Scientists Edit Thousands Of Genes At Once With Upgraded CRISPR

Scientists Edit Thousands Of Genes At Once With Upgraded CRISPR

When the gene-editing technology CRISPR first made a splash back in 2012, it foretold a future in which curing diseases might simply involve snipping out problematic bits of genetic code. Of course, innovation is rarely so straightforward. As incredible as CRISPR is, it also has some pretty sizeable flaws to overcome before it can live up to its hype as a veritable cure-all for human disease.

A research technician works to clone DNA in a lab. Photo: AP Images

A new study published this week in the journal Nature Genetics tackles one CRISPR complication. CRISPR gene-editing systems can easily cut many pieces of DNA at once, but actually editing all those genes is a lot more time-consuming. Now, scientists at UCLA have come up with a way to edit multiple genes at once.

When scientists use CRISPR for genetic engineering, they are really using a system made up of several parts. CRISPR is a tool taken from bacterial immune systems. When a virus invades, the bacterial immune system sends an enzyme such as Cas9 to the virus and chops it up. The bacteria then adds short bits of virus DNA to its own code, so it can recognise that virus quickly in the future. If the virus shows up again, a guide RNA will lead the Cas9 enzyme to the matching place in the virus code, where it again chops it up. In CRISPR, when that cutting is done, scientists can also insert a new bit of code or delete code to, for example, fix disease-causing genetic mutations in the code before patching it up. But delivering that new code and making the patch is where it can get especially tricky.

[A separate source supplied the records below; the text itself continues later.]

/-- The function's registers and rings return to reset (its count of signals sent, the model's own output, stands), and a VF's context that is not admitted is left alone; VF Enable cleared resets every VF. -/
def Obligations.FunctionLevelResets : Prop :=
  (∀ (vf : Fin 8) (s : State), s.present (vf + 1) = true → (s.ctx vf).admitted = false → (s.ctx vf).clearing = false →
    ∃ t, exec (.functionLevelResetVf vf) s = .next t ∧ t.fn (vf + 1) = { ({} : Fn) with signals := (s.fn (vf + 1)).signals }
      ∧ (∀ n, n ≠ vf.val + 1 → t.fn n = s.fn n) ∧ t.ctxs = s.ctxs ∧ sameBytes s t)
  ∧ (∀ s : State, s.present 0 = true →
    ∃ t, exec .functionLevelResetPf0 s = .next t ∧ t.fn 0 = { ({} : Fn) with signals := (s.fn 0).signals } ∧ t.sill.update = none
      ∧ t.hif.bar4Valid = false ∧ t.hif.bar4Base = 0 ∧ (∀ n, n ≠ 0 → t.fn n = s.fn n) ∧ t.pages = s.pages ∧ sameBytes s t)
  ∧ (∀ s : State, s.hif.linkUp = true → s.hif.vfEnable = true → (∀ n, (s.ctx n).admitted = false ∧ (s.ctx n).clearing = false) →
    ∃ t, exec .vfEnableClear s = .next t ∧ t.hif.vfEnable = false ∧ (∀ n, 1 ≤ n → n ≤ 8 → (t.fn n).enable = false ∧ (t.fn n).outstanding = [])
      ∧ t.fn 0 = s.fn 0 ∧ t.ctxs = s.ctxs ∧ sameBytes s t)

-- Host interface (R16 to R19, R379 to R387, R399, R403) -----------------------------------------------

/-- The doorbells of a function that is reached: the command ring's tail, the completion ring's head and the event ring's head take the value's low bits, and what then has a place is written. The delayed signal: DELAY ticks after the first unsignalled completion vector 0 is signalled once, and the count starts again. -/
def Obligations.DoorbellsAndSignals : Prop :=
  (∀ (fn : Fin 9) (v : Word) (s : State), s.reaches fn = true →
    exec (.hifDbCmdWrite fn v) s = .next (s.setFn fn { s.fn fn with cmdTail := v.toNat % 4096 }))
  ∧ (∀ (fn : Fin 9) (v : Word) (s : State), s.reaches fn = true →
    exec (.hifDbCplWrite fn v) s = .next (State.flushCpl (s.setFn fn { s.fn fn with cplHead := v.toNat % 4096 }) fn))
  ∧ (∀ (fn : Fin 9) (v : Word) (s : State), s.reaches fn = true → (s.fn fn).lostSince = 0 → (s.fn fn).evWait = [] → (fn = 0 → s.aon.thermal.tripEvent = none) →
    exec (.hifDbEvqWrite fn v) s = .next (s.setFn fn { s.fn fn with evqHead := v.toNat % 1024 }))
  ∧ (∀ (fn : Fin 9) (t0 : Nat) (s : State), (s.fn fn).irqFirst = some t0 → (s.fn fn).irqDelay ≠ 0 → t0 + (s.fn fn).irqDelay ≤ s.now .h0 →
    exec (.msixDelayExpiry fn) s = .next (s.setFn fn (fnSignal { s.fn fn with irqPending := 0, irqFirst := none } 0)))

/-- A command entry is fetched: HIF_CMD_HEAD advances and the command is outstanding; a refused one completes at once; a failed read sets CMD_READ_ERR and consumes nothing; AER logs a timeout or a poisoned completion (the model's choice of bits, log entry 167). -/
def Obligations.CommandsAreFetched : Prop :=
  (∀ (fn : Fin 9) (bs : List Byte) (s : State), s.mayFetch fn = true →
    refusal s.sill.recovery fn ⟨(s.fn fn).cmdHead, cut bs 0 64, .fetched, 0⟩ = none →
    exec (.commandFetch fn (.data bs)) s = .next (s.setFn fn { s.fn fn with
      cmdHead := ((s.fn fn).cmdHead + 1) % 4096, outstanding := (s.fn fn).outstanding ++ [⟨(s.fn fn).cmdHead, cut bs 0 64, .fetched, 0⟩] }))
  ∧ (∀ (fn : Fin 9) (bs : List Byte) (status detail : Nat) (s : State), s.mayFetch fn = true →
    refusal s.sill.recovery fn ⟨(s.fn fn).cmdHead, cut bs 0 64, .fetched, 0⟩ = some (status, detail) →
    exec (.commandFetch fn (.data bs)) s = .next (State.done (s.setFn fn { s.fn fn with
      cmdHead := ((s.fn fn).cmdHead + 1) % 4096, outstanding := (s.fn fn).outstanding ++ [⟨(s.fn fn).cmdHead, cut bs 0 64, .fetched, 0⟩] })
      fn (s.fn fn).cmdHead status detail))
  ∧ (∀ (fn : Fin 9) (why : HostFail) (s : State), s.mayFetch fn = true →
    exec (.commandFetch fn (.failed why)) s = .next (State.logRead (s.setFn fn (fnErr (s.fn fn) errCmdRead)) fn why))
  ∧ (∀ (n : Nat) (why : HostFail) (s : State), s.logRead n why = match why with
      | .error => s
      | .timeout => s.setFn n { s.fn n with aer := (s.fn n).aer ||| BitVec.ofNat 32 (2 ^ 14) }
      | .poisoned => s.setFn n { s.fn n with aer := (s.fn n).aer ||| BitVec.ofNat 32 (2 ^ 12) })

/-- R387: a VF's command marked PF0 (POWER_LIMIT, FW_UPDATE, CTX_ADMIT), and a context command of VFn whose CTX is not n − 1, completes with NOT_PERMITTED and has no other effect; PF0 is never refused so. -/
def Obligations.CommandsNotPermitted : Prop :=
  (∀ (fn : Fin 9) (bs : List Byte) (s : State), s.mayFetch fn = true → fn ≠ 0 →
    ((fld bs 0 1 = 4 ∨ fld bs 0 1 = 5 ∨ fld bs 0 1 = 6)
      ∨ ((fld bs 0 1 = 7 ∨ (0x10 ≤ fld bs 0 1 ∧ fld bs 0 1 ≤ 0x1B)) ∧ fld bs 4 1 ≠ fn.val - 1)) → bs.length = 64 →
    exec (.commandFetch fn (.data bs)) s = .next (State.done (s.setFn fn { s.fn fn with
      cmdHead := ((s.fn fn).cmdHead + 1) % 4096, outstanding := (s.fn fn).outstanding ++ [⟨(s.fn fn).cmdHead, bs, .fetched, 0⟩] })
      fn (s.fn fn).cmdHead 31 0))
  ∧ (∀ (recovery : Bool) (c : Cmd) (status detail : Nat), refusal recovery 0 c = some (status, detail) → status ≠ 31)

If you try to do that for a whole bunch of cells at once, Leonid Kruglyak, a senior author on the paper, explained to Gizmodo, “the vast majority of cells will end up with a mismatched guide-patch combo”.

In other words, you’ll wind up with a whole lot of broken genes instead of an edited one.

To solve the problem and speed up the editing process, scientists at UCLA physically connected thousands of RNA guides to DNA-editing code, ensuring that the right place on the genome gets cut and patched each time.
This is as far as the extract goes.